### Work request
Can you quote exactly the stretch of lines from the one with "(hw : fetch" through the final line of the material, both ends included?

### Provided records
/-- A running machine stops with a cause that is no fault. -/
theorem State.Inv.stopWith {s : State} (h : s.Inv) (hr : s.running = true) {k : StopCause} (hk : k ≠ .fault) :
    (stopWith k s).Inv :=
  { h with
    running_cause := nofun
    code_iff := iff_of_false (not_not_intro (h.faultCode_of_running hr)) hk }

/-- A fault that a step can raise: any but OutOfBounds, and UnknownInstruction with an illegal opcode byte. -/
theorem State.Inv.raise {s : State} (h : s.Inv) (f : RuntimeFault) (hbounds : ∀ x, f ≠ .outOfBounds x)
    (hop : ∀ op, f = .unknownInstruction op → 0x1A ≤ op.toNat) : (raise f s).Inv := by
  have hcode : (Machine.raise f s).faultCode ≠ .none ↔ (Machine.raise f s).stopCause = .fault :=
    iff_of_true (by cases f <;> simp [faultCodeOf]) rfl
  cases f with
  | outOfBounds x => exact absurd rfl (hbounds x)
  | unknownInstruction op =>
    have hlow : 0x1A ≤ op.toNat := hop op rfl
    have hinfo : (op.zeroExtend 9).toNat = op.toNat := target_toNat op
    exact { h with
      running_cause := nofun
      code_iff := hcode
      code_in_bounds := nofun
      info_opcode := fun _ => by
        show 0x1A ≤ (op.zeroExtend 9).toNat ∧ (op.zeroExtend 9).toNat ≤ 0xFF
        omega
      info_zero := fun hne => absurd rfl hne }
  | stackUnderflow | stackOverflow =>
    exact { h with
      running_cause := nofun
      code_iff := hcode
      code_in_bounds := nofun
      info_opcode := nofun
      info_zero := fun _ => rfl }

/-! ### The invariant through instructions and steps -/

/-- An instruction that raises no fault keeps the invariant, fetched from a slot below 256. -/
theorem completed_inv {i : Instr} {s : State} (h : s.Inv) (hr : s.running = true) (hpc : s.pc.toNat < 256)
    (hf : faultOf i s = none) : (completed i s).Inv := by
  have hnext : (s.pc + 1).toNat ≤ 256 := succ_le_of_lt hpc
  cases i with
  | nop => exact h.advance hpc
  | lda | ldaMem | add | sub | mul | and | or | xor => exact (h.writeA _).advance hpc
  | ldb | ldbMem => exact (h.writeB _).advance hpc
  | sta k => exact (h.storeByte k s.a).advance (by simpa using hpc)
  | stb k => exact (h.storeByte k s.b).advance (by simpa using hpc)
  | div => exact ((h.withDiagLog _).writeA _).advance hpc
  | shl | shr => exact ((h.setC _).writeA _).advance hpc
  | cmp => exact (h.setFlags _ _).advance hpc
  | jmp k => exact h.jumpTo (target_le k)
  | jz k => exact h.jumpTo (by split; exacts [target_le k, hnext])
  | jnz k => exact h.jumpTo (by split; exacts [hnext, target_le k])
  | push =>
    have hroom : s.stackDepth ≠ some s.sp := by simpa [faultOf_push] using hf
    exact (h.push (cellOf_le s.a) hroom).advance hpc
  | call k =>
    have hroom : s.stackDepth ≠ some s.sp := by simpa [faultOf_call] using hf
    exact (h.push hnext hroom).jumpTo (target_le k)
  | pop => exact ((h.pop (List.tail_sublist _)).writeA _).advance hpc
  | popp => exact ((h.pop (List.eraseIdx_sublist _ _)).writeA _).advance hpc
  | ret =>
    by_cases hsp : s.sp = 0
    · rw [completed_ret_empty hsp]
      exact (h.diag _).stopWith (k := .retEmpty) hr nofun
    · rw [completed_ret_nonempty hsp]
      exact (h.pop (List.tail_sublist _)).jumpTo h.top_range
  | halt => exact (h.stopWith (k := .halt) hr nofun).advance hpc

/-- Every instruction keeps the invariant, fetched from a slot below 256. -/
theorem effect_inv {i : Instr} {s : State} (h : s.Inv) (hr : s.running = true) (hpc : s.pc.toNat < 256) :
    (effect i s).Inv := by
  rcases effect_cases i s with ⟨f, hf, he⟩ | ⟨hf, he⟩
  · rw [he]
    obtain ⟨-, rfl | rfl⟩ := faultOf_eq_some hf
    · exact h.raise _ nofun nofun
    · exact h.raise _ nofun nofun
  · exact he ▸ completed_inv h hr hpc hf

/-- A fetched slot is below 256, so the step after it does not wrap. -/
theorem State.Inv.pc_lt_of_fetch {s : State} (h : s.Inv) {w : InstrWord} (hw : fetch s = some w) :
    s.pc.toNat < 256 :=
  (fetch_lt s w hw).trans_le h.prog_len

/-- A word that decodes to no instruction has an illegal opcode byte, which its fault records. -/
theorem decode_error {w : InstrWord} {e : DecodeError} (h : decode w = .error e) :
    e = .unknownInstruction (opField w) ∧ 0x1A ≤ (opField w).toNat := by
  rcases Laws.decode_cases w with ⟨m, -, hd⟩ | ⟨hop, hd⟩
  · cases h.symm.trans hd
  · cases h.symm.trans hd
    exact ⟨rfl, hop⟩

### Written response
theorem State.Inv.pc_lt_of_fetch {s : State} (h : s.Inv) {w : InstrWord} (hw : fetch s = some w) :
    s.pc.toNat < 256 :=
  (fetch_lt s w hw).trans_le h.prog_len

/-- A word that decodes to no instruction has an illegal opcode byte, which its fault records. -/
theorem decode_error {w : InstrWord} {e : DecodeError} (h : decode w = .error e) :
    e = .unknownInstruction (opField w) ∧ 0x1A ≤ (opField w).toNat := by
  rcases Laws.decode_cases w with ⟨m, -, hd⟩ | ⟨hop, hd⟩
  · cases h.symm.trans hd
  · cases h.symm.trans hd
    exact ⟨rfl, hop⟩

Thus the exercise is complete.